Records from a dataset
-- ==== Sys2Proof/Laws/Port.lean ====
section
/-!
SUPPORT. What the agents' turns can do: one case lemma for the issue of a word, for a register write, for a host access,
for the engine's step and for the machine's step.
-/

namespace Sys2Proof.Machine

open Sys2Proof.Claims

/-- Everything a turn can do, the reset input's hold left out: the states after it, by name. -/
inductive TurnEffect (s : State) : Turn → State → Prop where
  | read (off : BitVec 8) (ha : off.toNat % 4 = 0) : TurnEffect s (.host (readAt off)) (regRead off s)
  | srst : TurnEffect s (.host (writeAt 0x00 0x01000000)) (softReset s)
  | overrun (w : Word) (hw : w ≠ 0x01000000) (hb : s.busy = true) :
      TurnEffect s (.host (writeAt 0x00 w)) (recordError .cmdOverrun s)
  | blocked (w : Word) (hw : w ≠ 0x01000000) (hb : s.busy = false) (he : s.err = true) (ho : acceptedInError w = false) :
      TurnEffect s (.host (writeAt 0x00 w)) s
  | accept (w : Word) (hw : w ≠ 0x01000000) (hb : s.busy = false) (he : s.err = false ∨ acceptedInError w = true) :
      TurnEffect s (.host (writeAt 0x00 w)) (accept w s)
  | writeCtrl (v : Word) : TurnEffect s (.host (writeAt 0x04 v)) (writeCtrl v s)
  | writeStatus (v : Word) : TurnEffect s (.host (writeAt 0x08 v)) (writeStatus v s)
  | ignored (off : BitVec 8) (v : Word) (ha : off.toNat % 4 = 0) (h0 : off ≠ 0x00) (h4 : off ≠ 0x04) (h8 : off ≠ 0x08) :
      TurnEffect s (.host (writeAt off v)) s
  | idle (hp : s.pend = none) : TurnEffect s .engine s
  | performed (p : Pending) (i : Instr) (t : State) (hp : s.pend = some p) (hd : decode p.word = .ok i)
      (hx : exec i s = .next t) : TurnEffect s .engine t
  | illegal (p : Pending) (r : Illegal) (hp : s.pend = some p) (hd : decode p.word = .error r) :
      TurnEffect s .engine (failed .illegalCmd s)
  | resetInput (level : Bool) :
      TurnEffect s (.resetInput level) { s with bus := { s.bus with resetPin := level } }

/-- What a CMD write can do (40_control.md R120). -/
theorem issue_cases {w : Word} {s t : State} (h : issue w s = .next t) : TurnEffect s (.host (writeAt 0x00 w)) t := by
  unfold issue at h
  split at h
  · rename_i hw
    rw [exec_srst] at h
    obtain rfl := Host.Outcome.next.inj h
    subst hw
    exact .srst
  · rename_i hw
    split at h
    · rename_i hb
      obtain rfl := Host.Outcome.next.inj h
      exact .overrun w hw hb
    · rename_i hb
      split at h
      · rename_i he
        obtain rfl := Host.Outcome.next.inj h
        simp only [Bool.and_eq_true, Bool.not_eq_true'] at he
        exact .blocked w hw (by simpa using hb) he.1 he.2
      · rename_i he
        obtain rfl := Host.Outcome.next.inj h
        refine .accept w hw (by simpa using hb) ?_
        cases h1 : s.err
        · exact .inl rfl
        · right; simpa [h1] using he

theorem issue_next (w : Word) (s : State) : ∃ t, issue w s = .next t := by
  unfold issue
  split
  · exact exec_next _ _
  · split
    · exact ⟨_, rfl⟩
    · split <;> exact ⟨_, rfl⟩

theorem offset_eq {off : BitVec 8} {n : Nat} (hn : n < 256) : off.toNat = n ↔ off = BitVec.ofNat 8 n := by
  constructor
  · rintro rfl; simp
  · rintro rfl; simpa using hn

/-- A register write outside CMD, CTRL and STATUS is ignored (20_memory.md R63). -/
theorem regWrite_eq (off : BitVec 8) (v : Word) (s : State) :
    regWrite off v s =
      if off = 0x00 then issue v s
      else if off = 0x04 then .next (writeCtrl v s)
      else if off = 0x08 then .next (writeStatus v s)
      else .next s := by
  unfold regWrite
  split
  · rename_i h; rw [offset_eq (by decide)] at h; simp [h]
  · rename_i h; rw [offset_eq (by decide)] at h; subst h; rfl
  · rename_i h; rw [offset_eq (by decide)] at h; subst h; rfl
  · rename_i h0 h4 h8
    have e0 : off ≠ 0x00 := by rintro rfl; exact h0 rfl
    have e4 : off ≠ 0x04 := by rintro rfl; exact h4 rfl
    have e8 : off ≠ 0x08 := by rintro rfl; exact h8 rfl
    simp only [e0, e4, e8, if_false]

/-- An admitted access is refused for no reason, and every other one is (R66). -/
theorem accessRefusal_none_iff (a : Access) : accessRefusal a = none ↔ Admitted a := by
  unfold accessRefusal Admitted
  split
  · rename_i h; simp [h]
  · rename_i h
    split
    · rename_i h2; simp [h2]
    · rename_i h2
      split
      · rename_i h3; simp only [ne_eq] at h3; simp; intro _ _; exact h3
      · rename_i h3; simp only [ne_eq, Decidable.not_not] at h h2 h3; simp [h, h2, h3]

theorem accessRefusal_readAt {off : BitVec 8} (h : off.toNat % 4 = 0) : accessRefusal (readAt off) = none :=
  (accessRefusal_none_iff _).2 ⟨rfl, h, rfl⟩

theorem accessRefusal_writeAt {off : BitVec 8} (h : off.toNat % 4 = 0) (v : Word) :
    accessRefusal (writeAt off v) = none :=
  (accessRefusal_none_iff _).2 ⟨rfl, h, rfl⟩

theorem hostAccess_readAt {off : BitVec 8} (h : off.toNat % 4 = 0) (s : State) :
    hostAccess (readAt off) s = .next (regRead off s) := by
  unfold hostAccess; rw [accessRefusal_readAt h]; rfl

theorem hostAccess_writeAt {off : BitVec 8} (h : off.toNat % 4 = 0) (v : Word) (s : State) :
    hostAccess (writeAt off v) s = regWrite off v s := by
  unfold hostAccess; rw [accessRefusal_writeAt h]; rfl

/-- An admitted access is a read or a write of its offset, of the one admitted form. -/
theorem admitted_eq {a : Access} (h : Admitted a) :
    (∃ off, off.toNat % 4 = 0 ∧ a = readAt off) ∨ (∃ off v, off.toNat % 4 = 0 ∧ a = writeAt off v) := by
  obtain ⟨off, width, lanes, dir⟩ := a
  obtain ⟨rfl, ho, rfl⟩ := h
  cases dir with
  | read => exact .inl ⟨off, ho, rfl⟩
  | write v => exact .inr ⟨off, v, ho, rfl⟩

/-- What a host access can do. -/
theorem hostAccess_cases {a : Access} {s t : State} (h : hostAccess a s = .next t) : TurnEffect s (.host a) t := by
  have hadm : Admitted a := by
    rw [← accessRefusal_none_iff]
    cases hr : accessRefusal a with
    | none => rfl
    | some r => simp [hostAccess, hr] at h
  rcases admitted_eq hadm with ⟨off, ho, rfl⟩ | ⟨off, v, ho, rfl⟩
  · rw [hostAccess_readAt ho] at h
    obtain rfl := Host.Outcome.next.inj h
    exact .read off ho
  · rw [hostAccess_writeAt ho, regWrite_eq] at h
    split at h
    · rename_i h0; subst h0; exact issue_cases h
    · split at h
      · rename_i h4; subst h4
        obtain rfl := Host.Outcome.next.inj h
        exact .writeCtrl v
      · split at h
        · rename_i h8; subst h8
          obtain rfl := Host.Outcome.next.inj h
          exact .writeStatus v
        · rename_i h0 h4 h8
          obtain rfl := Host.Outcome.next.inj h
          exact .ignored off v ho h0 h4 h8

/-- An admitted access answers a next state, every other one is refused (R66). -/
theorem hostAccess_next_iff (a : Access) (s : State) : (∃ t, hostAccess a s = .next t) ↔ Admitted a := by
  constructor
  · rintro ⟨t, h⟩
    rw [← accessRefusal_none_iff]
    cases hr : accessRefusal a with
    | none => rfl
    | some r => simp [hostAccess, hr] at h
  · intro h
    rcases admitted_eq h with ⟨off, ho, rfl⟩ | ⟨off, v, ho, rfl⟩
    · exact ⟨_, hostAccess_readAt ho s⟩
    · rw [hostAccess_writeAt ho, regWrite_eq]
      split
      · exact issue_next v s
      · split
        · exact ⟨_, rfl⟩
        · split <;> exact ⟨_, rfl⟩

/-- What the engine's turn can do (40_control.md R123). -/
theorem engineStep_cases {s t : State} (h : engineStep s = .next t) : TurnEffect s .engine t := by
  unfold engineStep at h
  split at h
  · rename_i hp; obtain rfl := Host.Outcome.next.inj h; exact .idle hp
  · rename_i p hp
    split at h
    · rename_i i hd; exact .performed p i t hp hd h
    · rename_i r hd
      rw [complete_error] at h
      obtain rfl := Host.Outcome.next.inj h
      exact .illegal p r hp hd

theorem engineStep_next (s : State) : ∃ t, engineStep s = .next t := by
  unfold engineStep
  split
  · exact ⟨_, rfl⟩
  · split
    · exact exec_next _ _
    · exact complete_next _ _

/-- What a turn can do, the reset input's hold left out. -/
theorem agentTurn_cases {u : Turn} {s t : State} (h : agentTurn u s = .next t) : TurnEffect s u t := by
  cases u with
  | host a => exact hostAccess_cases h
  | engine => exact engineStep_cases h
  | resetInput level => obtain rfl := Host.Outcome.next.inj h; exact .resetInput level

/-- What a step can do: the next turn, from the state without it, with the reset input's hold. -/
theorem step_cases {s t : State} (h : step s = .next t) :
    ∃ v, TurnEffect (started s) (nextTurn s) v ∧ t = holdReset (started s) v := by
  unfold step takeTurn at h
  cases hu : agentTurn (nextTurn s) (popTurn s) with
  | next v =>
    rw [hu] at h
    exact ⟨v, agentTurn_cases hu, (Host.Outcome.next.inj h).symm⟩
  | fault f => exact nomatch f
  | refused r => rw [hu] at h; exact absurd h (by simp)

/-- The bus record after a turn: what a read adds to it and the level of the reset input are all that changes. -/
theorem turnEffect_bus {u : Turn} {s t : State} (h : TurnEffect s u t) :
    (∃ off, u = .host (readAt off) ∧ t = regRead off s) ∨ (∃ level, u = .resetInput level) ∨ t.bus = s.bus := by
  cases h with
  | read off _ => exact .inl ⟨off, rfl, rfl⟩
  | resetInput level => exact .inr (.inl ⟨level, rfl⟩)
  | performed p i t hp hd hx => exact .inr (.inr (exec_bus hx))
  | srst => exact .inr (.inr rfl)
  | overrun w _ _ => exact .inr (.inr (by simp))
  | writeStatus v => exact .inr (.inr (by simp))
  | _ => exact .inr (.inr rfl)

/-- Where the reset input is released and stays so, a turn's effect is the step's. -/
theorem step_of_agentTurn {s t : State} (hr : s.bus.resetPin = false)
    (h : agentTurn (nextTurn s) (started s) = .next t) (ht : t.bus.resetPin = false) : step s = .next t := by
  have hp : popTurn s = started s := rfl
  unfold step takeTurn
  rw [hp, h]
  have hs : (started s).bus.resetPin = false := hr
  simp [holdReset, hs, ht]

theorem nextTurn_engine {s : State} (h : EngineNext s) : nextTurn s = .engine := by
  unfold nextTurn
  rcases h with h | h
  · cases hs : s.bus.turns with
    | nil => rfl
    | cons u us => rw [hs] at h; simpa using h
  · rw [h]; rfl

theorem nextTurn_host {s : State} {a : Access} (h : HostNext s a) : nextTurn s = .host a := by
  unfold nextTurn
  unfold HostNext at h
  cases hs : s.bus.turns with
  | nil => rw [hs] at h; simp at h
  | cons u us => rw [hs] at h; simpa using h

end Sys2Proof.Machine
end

> _Try it_:
The lines to return are those in the entries above that include "other".

> _Exercise answer_:
/-- An admitted access is refused for no reason, and every other one is (R66). -/
/-- An admitted access answers a next state, every other one is refused (R66). -/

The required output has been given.